33) I took a COBOL class in college. The textbook had instructions on how to use punchcards, but I actually did the work on a VAX using the EDT editor.

34) I usually order eggs over medium, although egg whites scrambled hard has been coming up more lately.

35) I generally avoid reading the news, because I think it’s all bullshit, but also so people who read the news far too much flip out and think I’m some kind of heathen because I don’t read as many ads disguised as news as they do.

36) I’ve never had a problem reading in a car (as a passenger, not while driving), although I keep meeting people who find this amazing because they get horribly carsick when they do it.

37) Calculus II was the demise of my computer science degree in college.  I blame it on a lack of trig knowledge – I think I was asleep that semester in high school.
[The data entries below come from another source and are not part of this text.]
variable (hal : (rs s a).toNat % 16 = 0) (hin : inAllot s s.g (rs s a).toNat 16 = true)
include hal hin

theorem exec_binit : exec (.binit d a) s =
    let n := (rs s d).toNat
    if n = 0 ∨ 2 ^ 32 ≤ n then trapS s .barOvf
    else .next (advance (barWrite s s.g.core (rs s a).toNat
      { pend := n, arr := n, phase := false, err := false, perr := false, cause := 0 })) := by
  change execBinit d a s = _
  rw [execBinit, needS_ready hs, barAt_inside hal hin]
  simp only [Bool.or_eq_true, decide_eq_true_eq]

theorem exec_bexpect : exec (.bexpect d a) s =
    let b := barRead s s.g.core (rs s a).toNat
    if 2 ^ 32 ≤ b.pend + (rs s d).toNat then trapS s .barOvf
    else .next (advance (barWrite s s.g.core (rs s a).toNat { b with pend := b.pend + (rs s d).toNat })) := by
  change execBexpect d a s = _
  rw [execBexpect, needS_ready hs, barAt_inside hal hin]

/-- An arrival waits for the stores to the stash as a fence of scope 2 does (05, R121). -/
theorem exec_barrive (hq : (cur s).cq = []) (hp : pathCount s s.g.key 1 = 0) : exec (.barrive a) s =
    let b := barRead s s.g.core (rs s a).toNat
    if b.pend = 0 then trapS s .barOvf else .next (advance (barWrite s s.g.core (rs s a).toNat (barDecr b 1))) := by
  change execBarrive a s = _
  have hfence : ∀ k, fenced s 2 k = k := fun k => by simp [fenced, clausesIssued, hq, scopePaths, hp]
  rw [execBarrive, needS_ready (settled_sub hs (by simp)), barAt_inside hal hin, hfence]
  simp only [Nat.lt_one_iff]
  rfl

theorem exec_bwait : exec (.bwait d a) s =
    let b := barRead s s.g.core (rs s a).toNat
    if b.phase = (rs s d).getLsbD 0 then waitFor s (.barrier (rs s a).toNat b.phase)
    else if b.err then .next (takeTrap (advance s)
      { cause := causeOfCode b.cause, slot := s.slot, addr := stashWindow + (rs s a).toNat })
    else .next (advance s) := by
  change execBwait d a s = _
  rw [execBwait, needS_ready hs, barAt_inside hal hin]

theorem exec_btest : exec (.btest d a) s =
    let b := barRead s s.g.core (rs s a).toNat
    .next (advance (ws s d (BitVec.ofNat 64 (b2n b.phase + 2 * b2n b.err)))) := by
  change execBtest d a s = _
  rw [execBtest, needS_ready hs, barAt_inside hal hin]

end

/-! ### Buffer-free bits (06, R177) -/

theorem parcelOf_key {s : State} {k : PKey} {p : Parcel} (h : parcelOf s k = some p) : p.key = k := by
  simpa using List.find?_some h

/-- A parcel that is there reads back as it was set. -/
theorem parcelOf_setParcel {s : State} {k : PKey} {p q : Parcel} (h : parcelOf s k = some p) (hq : q.key = k) :
    parcelOf (setParcel s q) k = some q := by
  subst hq
  have hkey : (fun x : Parcel => decide (x.key = q.key)) ∘ (fun x => if x.key = q.key then q else x) =
      fun x : Parcel => decide (x.key = q.key) := by
    funext x
    by_cases hx : x.key = q.key <;> simp [hx]
  have hfind : s.parcels.find? (fun x => x.key = q.key) = some p := h
  simp only [parcelOf, setParcel, List.find?_map, hkey, hfind, Option.map_some, parcelOf_key h, if_true]

theorem advance_regs (s : State) : (advance s).g.s = s.g.s := by rw [moved_advance s]

theorem exec_mfree {s : State} {p : Parcel} (h : parcelOf s (parcelKey s.g) = some p) (i : BitVec 4) :
    exec (.mfree i) s = .next (advance (setParcel s { p with bfree := p.bfree ||| (1#16 <<< i.toNat) })) := by
  change execMfree i s = _
  simp only [execMfree, h]

/-! ### The statement -/

/-- Settles O28: the fields of a barrier read back, each member of the family does what its equation above says, and `mfree` sets
its bit. -/
theorem barFamilyActsOnTheBarrier : Obligations.BarFamilyActsOnTheBarrier := by
  unfold Obligations.BarFamilyActsOnTheBarrier
  refine ⟨fun s core off b hw hpend harr hcause => ?_, fun s d a hs => ⟨fun i hi => ?_, fun hal hin => ?_⟩, fun s i p hp => ?_⟩
  · -- the bytes
    exact ⟨barRead_barWrite hw hpend harr hcause core off, fun x => cellGet_barWrite_out hw core off b⟩
  · -- the offset
    obtain ⟨k, hk⟩ := exec_bar_checks hs hi
    exact ⟨fun h => hk.trans (barAt_misaligned h), fun h hout => hk.trans (barAt_outside h hout)⟩
  · -- each member, at a barrier of the allotment
    have hbinit := exec_binit hs hal hin
    have hbexpect := exec_bexpect hs hal hin
    have hbwait := exec_bwait hs hal hin
    refine ⟨fun h => hbinit.trans (if_pos h), fun h0 h1 => hbinit.trans (if_neg (by omega)), fun h => hbexpect.trans (if_pos h),
      fun h => hbexpect.trans (if_neg (by omega)), fun hq hp => ?_, fun h => hbwait.trans (if_pos h), fun hne hok => ?_,
      fun hne herr => ?_, sets_of (exec_btest hs hal hin) rfl⟩
    · have hbarrive := exec_barrive hs hal hin hq hp
      exact ⟨fun h => hbarrive.trans (if_pos h), fun h => hbarrive.trans (if_neg h)⟩
    · exact ⟨_, hbwait.trans ((if_neg hne).trans (if_neg (by simp [hok]))), passed_advance s⟩
    · exact hbwait.trans ((if_neg hne).trans (if_pos herr))
  · -- mfree
    refine ⟨_, exec_mfree hp i, ?_, advance_regs _, rfl⟩
    have hkey : p.key = parcelKey s.g := parcelOf_key hp
    have hread := parcelOf_setParcel (q := { p with bfree := p.bfree ||| (1#16 <<< i.toNat) }) hp hkey
    exact congrArg (Option.map Parcel.bfree) hread

end Sys2Proof.Barriers
end

section
/-!
OBLIGATION O48. The streamer's commands, sectors, maps, multicasts and fills (06, R159, R165, R168-R169, R177).
-/

namespace Sys2Proof.Streamer
open Sys2Proof Sys2Proof.Machine Sys2Proof.Barriers

/-! ### Commands start (06, R165, R169, R177) -/

section
variable {s : State} {k : PKey} {p : Parcel} {c : Cmd} {r : List Cmd} (hp : parcelOf s k = some p) (hc : p.cmds = c :: r)
  (hrun : coreRuns s p.pid p.core = true)
include hp hc hrun

/-- The oldest command starts unless it is a map operation or a multicast, which have events of their own. -/
theorem exec_streamerCommandStart : exec (.streamerCommandStart k) s =
    .next (if cmdMAP c = true ∨ cmdKind c = 6 then s
      else setParcel s { p with cmds := r, started := p.started ++ [⟨c, [], 0, none⟩] }) := by
  change execStreamerCommandStart k s = _
  simp only [execStreamerCommandStart, hp, headCmd, hc, hrun, List.head?_cons, List.drop_succ_cons, List.drop_zero, Bool.not_true,
    Bool.or_false, Bool.or_eq_true, decide_eq_true_eq]
  split <;> rfl

/-- With no map operation started, the oldest command starts if it is one and nothing before it is under way. -/
theorem exec_mapOperation_head (hnone : ∀ x ∈ p.started, cmdMAP x.cmd = false) : exec (.mapOperation k) s =
    .next (if cmdMAP c = true ∧ p.started = [] then startMap s p c else s) := by
  change execMapOperation k s = _
  have hfind : p.started.find? (fun x => cmdMAP x.cmd) = none := List.find?_eq_none.mpr fun x hx => by simp [hnone x hx]
  simp only [execMapOperation, hp, hrun, hfind, headCmd, hc, List.head?_cons, Bool.not_true, Bool.and_eq_true, decide_eq_true_eq]
  rfl

variable (hkind : cmdKind c = 6) (hmap : cmdMAP c = false)
include hkind hmap

/-- A multicast with a receiver that is not sound ends, and nothing is sent (06, R177). -/
theorem exec_mcastStart_unsound (hok : castOk s p c = false) : exec (.mcastStart k) s =
    .next (endFault (setParcel s { p with cmds := r }) { p with cmds := r } c [] 0 .qBaddesc) := by
  change execMcastStart k s = _
  simp [execMcastStart, hp, headCmd, hc, hrun, hkind, hmap, hok]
38) I’m starting to see the occasional grey hair, which means it’s all going downhill from here.  At least I have hair.  I’ve had a receded hairline since, well, ever, but it hasn’t changed at all.  Everyone that used to give me shit about “losing my hair” when I was 20 is now bald.

39) I’ve lived in 7 states and 10 cities (11 if you consider Manhattan and Astoria to be two different cities, which from a tax perspective they aren’t, but if you go by ZIP codes, they are.) I’d like to stay in California, although there are a lot of things about LA I like.  And that stupid House Hunters International show has me thinking I should buy a castle in Estonia for $48,000, but I’m a big fan of indoor plumbing.

40) I can’t believe I could make a list of 40 things, but I can’t believe I have hit 40, either.

So there you have it. 40. Happy birthday to me, and also happy birthday to Bill Perry and all of the others that share 1/20 with us.  Congratulations to everyone who read this far, and thanks for reading this thing in general. And now, I am off to the desert to eat too much and lose a few bucks at the tables.


Comments

3 responses to “40”

  1. Belated Happy Birthday!

  2. Do you have a picture of the feet? I want/need to see them, but then again I don't. Three books from 1993 that pulled me towards writing: Sexus, The Autobiography of Malcolm X, and All the King's Men.